_Brief_: Each line below must be printed again exactly.

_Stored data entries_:
-- ==== Sys2Proof/Laws/KeepsCall.lean ====
section
/-! SUPPORT. What the operations of Machine/Call.lean keep. -/

namespace Sys2Proof.Machine

variable {kM : Bool} {kR : State}

theorem State.prefetch_keeps {s : State} {v : Voice} (kH : Keeps kM kR s) :
    Keeps kM kR (State.prefetch s v) := by
  unfold State.prefetch
  repeat' first
    | with_reducible assumption
    | with_reducible exact Keeps.refl _ _
    | with_reducible apply State.beforeTile_keeps
    | with_reducible apply State.bind_keeps
    | with_reducible apply State.putKmem_keeps
    | with_reducible apply State.setVoice_keeps
    | with_reducible refine ite_keeps ?_ ?_
    | intro _
    | split

theorem State.callBegin_keeps {s : State} {v : Voice} (kH : Keeps kM kR s) :
    Keeps kM kR (State.callBegin s v) := by
  unfold State.callBegin
  repeat' first
    | with_reducible assumption
    | with_reducible exact Keeps.refl _ _
    | with_reducible apply getD_keeps
    | with_reducible apply State.prefetch_keeps
    | with_reducible apply State.putKmem_keeps
    | with_reducible apply State.record_keeps
    | with_reducible apply State.setVoice_keeps
    | with_reducible apply State.set_keeps
    | with_reducible refine ite_keeps ?_ ?_
    | intro _
    | split
    | (extract_lets +onlyGivenNames kX; have kh : Keeps kM kR kX := ?_; (on_goal 1 => clear_value kX); (on_goal 2 => subst kX))
    | (extract_lets +onlyGivenNames kX; first | ((first | have kg : SafeSt := kX | have kg : SlabSt := kX | have kg : TimeSt := kX); clear kg; subst kX) | clear_value kX)
    | fail_if_no_progress with_reducible refine Keeps.upd ?_ rfl rfl rfl

theorem State.callRestore_keeps {s : State} {v : Voice} {e : Nat} (kH : Keeps kM kR s) :
    Keeps kM kR (State.callRestore s v e) := by
  unfold State.callRestore
  repeat' first
    | with_reducible assumption
    | with_reducible exact Keeps.refl _ _
    | with_reducible apply State.prefetch_keeps
    | with_reducible apply State.putKmem_keeps
    | with_reducible apply State.record_keeps
    | with_reducible apply State.restoreVoice_keeps
    | with_reducible refine ite_keeps ?_ ?_
    | split
    | (extract_lets +onlyGivenNames kX; have kh : Keeps kM kR kX := ?_; (on_goal 1 => clear_value kX); (on_goal 2 => subst kX))

theorem State.callFrom_keeps {n : Nat} {s : State} (kH : Keeps kM kR s) : Keeps kM kR (State.callFrom n s) := by
  induction n generalizing s with
  | zero => exact kH
  | succ n ih =>
    unfold State.callFrom
    dsimp only
    repeat' split
    all_goals first
      | exact kH
      | exact State.callBegin_keeps kH
      | exact State.callBegin_keeps (State.callRestore_keeps kH)
      | exact ih (State.callRestore_keeps kH)

theorem State.callNext_keeps {s : State} (kH : Keeps kM kR s) :
    Keeps kM kR (State.callNext s) := by
  unfold State.callNext
  repeat' first
    | with_reducible assumption
    | with_reducible exact Keeps.refl _ _
    | with_reducible apply State.callFrom_keeps

theorem State.rowBack_keeps {s : State} {v : Voice} {b : Nat} (kH : Keeps kM kR s) :
    Keeps kM kR (State.rowBack s v b) := by
  unfold State.rowBack
  repeat' first
    | with_reducible assumption
    | with_reducible exact Keeps.refl _ _
    | with_reducible apply State.putKmem_keeps
    | intro _
    | split

theorem State.callEnd_keeps {s : State} {ok : Bool} (kH : Keeps kM kR s) :
    Keeps kM kR (State.callEnd s ok) := by
  unfold State.callEnd
  repeat' first
    | with_reducible assumption
    | with_reducible exact Keeps.refl _ _
    | with_reducible apply State.callNext_keeps
    | with_reducible apply State.mismatch_keeps
    | with_reducible apply State.prefetch_keeps
    | with_reducible apply State.put_keeps
    | with_reducible apply State.record_keeps
    | with_reducible apply State.rowBack_keeps
    | with_reducible apply State.setVoice_keeps
    | with_reducible apply State.spendFront_keeps
    | with_reducible apply State.useReserve_keeps
    | with_reducible refine ite_keeps ?_ ?_
    | intro _
    | split
    | (extract_lets +onlyGivenNames kX; have kh : Keeps kM kR kX := ?_; (on_goal 1 => clear_value kX); (on_goal 2 => subst kX))
    | (extract_lets +onlyGivenNames kX; first | ((first | have kg : SafeSt := kX | have kg : SlabSt := kX | have kg : TimeSt := kX); clear kg; subst kX) | clear_value kX)
    | fail_if_no_progress with_reducible refine Keeps.upd ?_ rfl rfl rfl

theorem State.callIllegal_keeps {s : State} {pc : Nat} (kH : Keeps kM kR s) :
    Keeps kM kR (State.callIllegal s pc) := by
  unfold State.callIllegal
  repeat' first
    | with_reducible assumption
    | with_reducible exact Keeps.refl _ _
    | with_reducible apply Cmd.take_keeps
    | with_reducible apply State.callEnd_keeps
    | with_reducible apply State.post_keeps
    | with_reducible apply State.put_keeps
    | with_reducible apply State.set_keeps
    | with_reducible refine ite_keeps ?_ ?_
    | (extract_lets +onlyGivenNames kX; have kh : Keeps kM kR kX := ?_; (on_goal 1 => clear_value kX); (on_goal 2 => subst kX))
    | (extract_lets +onlyGivenNames kX; first | ((first | have kg : SafeSt := kX | have kg : SlabSt := kX | have kg : TimeSt := kX); clear kg; subst kX) | clear_value kX)
    | fail_if_no_progress with_reducible refine Keeps.upd ?_ rfl rfl rfl

theorem State.callCut_keeps {s : State} {pc : Nat} (kH : Keeps kM kR s) :
    Keeps kM kR (State.callCut s pc) := by
  unfold State.callCut
  repeat' first
    | with_reducible assumption
    | with_reducible exact Keeps.refl _ _
    | with_reducible apply Cmd.take_keeps
    | with_reducible apply State.bumpSat_keeps
    | with_reducible apply State.callEnd_keeps
    | with_reducible apply State.post_keeps
    | with_reducible apply State.put_keeps
    | with_reducible apply State.set_keeps
    | with_reducible refine ite_keeps ?_ ?_
    | (extract_lets +onlyGivenNames kX; have kh : Keeps kM kR kX := ?_; (on_goal 1 => clear_value kX); (on_goal 2 => subst kX))
    | (extract_lets +onlyGivenNames kX; first | ((first | have kg : SafeSt := kX | have kg : SlabSt := kX | have kg : TimeSt := kX); clear kg; subst kX) | clear_value kX)
    | fail_if_no_progress with_reducible refine Keeps.upd ?_ rfl rfl rfl

theorem execKernelBudgetExpiry_keeps {src pc : Nat} {s : State} (kH : Keeps kM kR s) :
    Good kM kR (execKernelBudgetExpiry src pc s) := by
  unfold execKernelBudgetExpiry
  refine Good.next ?_
  repeat' first
    | with_reducible assumption
    | with_reducible exact Keeps.refl _ _
    | with_reducible apply State.callCut_keeps
    | with_reducible refine ite_keeps ?_ ?_

theorem execIllegalWord_keeps {src pc : Nat} {s : State} (kH : Keeps kM kR s) :
    Good kM kR (execIllegalWord src pc s) := by
  unfold execIllegalWord
  refine Good.next ?_
  repeat' first
    | with_reducible assumption
    | with_reducible exact Keeps.refl _ _
    | with_reducible apply State.callIllegal_keeps
    | with_reducible refine ite_keeps ?_ ?_

end Sys2Proof.Machine
end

_Exercise output_:
-- ==== Sys2Proof/Laws/KeepsCall.lean ====
section
/-! SUPPORT. What the operations of Machine/Call.lean keep. -/

namespace Sys2Proof.Machine

variable {kM : Bool} {kR : State}

theorem State.prefetch_keeps {s : State} {v : Voice} (kH : Keeps kM kR s) :
    Keeps kM kR (State.prefetch s v) := by
  unfold State.prefetch
  repeat' first
    | with_reducible assumption
    | with_reducible exact Keeps.refl _ _
    | with_reducible apply State.beforeTile_keeps
    | with_reducible apply State.bind_keeps
    | with_reducible apply State.putKmem_keeps
    | with_reducible apply State.setVoice_keeps
    | with_reducible refine ite_keeps ?_ ?_
    | intro _
    | split

theorem State.callBegin_keeps {s : State} {v : Voice} (kH : Keeps kM kR s) :
    Keeps kM kR (State.callBegin s v) := by
  unfold State.callBegin
  repeat' first
    | with_reducible assumption
    | with_reducible exact Keeps.refl _ _
    | with_reducible apply getD_keeps
    | with_reducible apply State.prefetch_keeps
    | with_reducible apply State.putKmem_keeps
    | with_reducible apply State.record_keeps
    | with_reducible apply State.setVoice_keeps
    | with_reducible apply State.set_keeps
    | with_reducible refine ite_keeps ?_ ?_
    | intro _
    | split
    | (extract_lets +onlyGivenNames kX; have kh : Keeps kM kR kX := ?_; (on_goal 1 => clear_value kX); (on_goal 2 => subst kX))
    | (extract_lets +onlyGivenNames kX; first | ((first | have kg : SafeSt := kX | have kg : SlabSt := kX | have kg : TimeSt := kX); clear kg; subst kX) | clear_value kX)
    | fail_if_no_progress with_reducible refine Keeps.upd ?_ rfl rfl rfl

theorem State.callRestore_keeps {s : State} {v : Voice} {e : Nat} (kH : Keeps kM kR s) :
    Keeps kM kR (State.callRestore s v e) := by
  unfold State.callRestore
  repeat' first
    | with_reducible assumption
    | with_reducible exact Keeps.refl _ _
    | with_reducible apply State.prefetch_keeps
    | with_reducible apply State.putKmem_keeps
    | with_reducible apply State.record_keeps
    | with_reducible apply State.restoreVoice_keeps
    | with_reducible refine ite_keeps ?_ ?_
    | split
    | (extract_lets +onlyGivenNames kX; have kh : Keeps kM kR kX := ?_; (on_goal 1 => clear_value kX); (on_goal 2 => subst kX))

theorem State.callFrom_keeps {n : Nat} {s : State} (kH : Keeps kM kR s) : Keeps kM kR (State.callFrom n s) := by
  induction n generalizing s with
  | zero => exact kH
  | succ n ih =>
    unfold State.callFrom
    dsimp only
    repeat' split
    all_goals first
      | exact kH
      | exact State.callBegin_keeps kH
      | exact State.callBegin_keeps (State.callRestore_keeps kH)
      | exact ih (State.callRestore_keeps kH)

theorem State.callNext_keeps {s : State} (kH : Keeps kM kR s) :
    Keeps kM kR (State.callNext s) := by
  unfold State.callNext
  repeat' first
    | with_reducible assumption
    | with_reducible exact Keeps.refl _ _
    | with_reducible apply State.callFrom_keeps

theorem State.rowBack_keeps {s : State} {v : Voice} {b : Nat} (kH : Keeps kM kR s) :
    Keeps kM kR (State.rowBack s v b) := by
  unfold State.rowBack
  repeat' first
    | with_reducible assumption
    | with_reducible exact Keeps.refl _ _
    | with_reducible apply State.putKmem_keeps
    | intro _
    | split

theorem State.callEnd_keeps {s : State} {ok : Bool} (kH : Keeps kM kR s) :
    Keeps kM kR (State.callEnd s ok) := by
  unfold State.callEnd
  repeat' first
    | with_reducible assumption
    | with_reducible exact Keeps.refl _ _
    | with_reducible apply State.callNext_keeps
    | with_reducible apply State.mismatch_keeps
    | with_reducible apply State.prefetch_keeps
    | with_reducible apply State.put_keeps
    | with_reducible apply State.record_keeps
    | with_reducible apply State.rowBack_keeps
    | with_reducible apply State.setVoice_keeps
    | with_reducible apply State.spendFront_keeps
    | with_reducible apply State.useReserve_keeps
    | with_reducible refine ite_keeps ?_ ?_
    | intro _
    | split
    | (extract_lets +onlyGivenNames kX; have kh : Keeps kM kR kX := ?_; (on_goal 1 => clear_value kX); (on_goal 2 => subst kX))
    | (extract_lets +onlyGivenNames kX; first | ((first | have kg : SafeSt := kX | have kg : SlabSt := kX | have kg : TimeSt := kX); clear kg; subst kX) | clear_value kX)
    | fail_if_no_progress with_reducible refine Keeps.upd ?_ rfl rfl rfl

theorem State.callIllegal_keeps {s : State} {pc : Nat} (kH : Keeps kM kR s) :
    Keeps kM kR (State.callIllegal s pc) := by
  unfold State.callIllegal
  repeat' first
    | with_reducible assumption
    | with_reducible exact Keeps.refl _ _
    | with_reducible apply Cmd.take_keeps
    | with_reducible apply State.callEnd_keeps
    | with_reducible apply State.post_keeps
    | with_reducible apply State.put_keeps
    | with_reducible apply State.set_keeps
    | with_reducible refine ite_keeps ?_ ?_
    | (extract_lets +onlyGivenNames kX; have kh : Keeps kM kR kX := ?_; (on_goal 1 => clear_value kX); (on_goal 2 => subst kX))
    | (extract_lets +onlyGivenNames kX; first | ((first | have kg : SafeSt := kX | have kg : SlabSt := kX | have kg : TimeSt := kX); clear kg; subst kX) | clear_value kX)
    | fail_if_no_progress with_reducible refine Keeps.upd ?_ rfl rfl rfl

theorem State.callCut_keeps {s : State} {pc : Nat} (kH : Keeps kM kR s) :
    Keeps kM kR (State.callCut s pc) := by
  unfold State.callCut
  repeat' first
    | with_reducible assumption
    | with_reducible exact Keeps.refl _ _
    | with_reducible apply Cmd.take_keeps
    | with_reducible apply State.bumpSat_keeps
    | with_reducible apply State.callEnd_keeps
    | with_reducible apply State.post_keeps
    | with_reducible apply State.put_keeps
    | with_reducible apply State.set_keeps
    | with_reducible refine ite_keeps ?_ ?_
    | (extract_lets +onlyGivenNames kX; have kh : Keeps kM kR kX := ?_; (on_goal 1 => clear_value kX); (on_goal 2 => subst kX))
    | (extract_lets +onlyGivenNames kX; first | ((first | have kg : SafeSt := kX | have kg : SlabSt := kX | have kg : TimeSt := kX); clear kg; subst kX) | clear_value kX)
    | fail_if_no_progress with_reducible refine Keeps.upd ?_ rfl rfl rfl

theorem execKernelBudgetExpiry_keeps {src pc : Nat} {s : State} (kH : Keeps kM kR s) :
    Good kM kR (execKernelBudgetExpiry src pc s) := by
  unfold execKernelBudgetExpiry
  refine Good.next ?_
  repeat' first
    | with_reducible assumption
    | with_reducible exact Keeps.refl _ _
    | with_reducible apply State.callCut_keeps
    | with_reducible refine ite_keeps ?_ ?_

theorem execIllegalWord_keeps {src pc : Nat} {s : State} (kH : Keeps kM kR s) :
    Good kM kR (execIllegalWord src pc s) := by
  unfold execIllegalWord
  refine Good.next ?_
  repeat' first
    | with_reducible assumption
    | with_reducible exact Keeps.refl _ _
    | with_reducible apply State.callIllegal_keeps
    | with_reducible refine ite_keeps ?_ ?_

end Sys2Proof.Machine
end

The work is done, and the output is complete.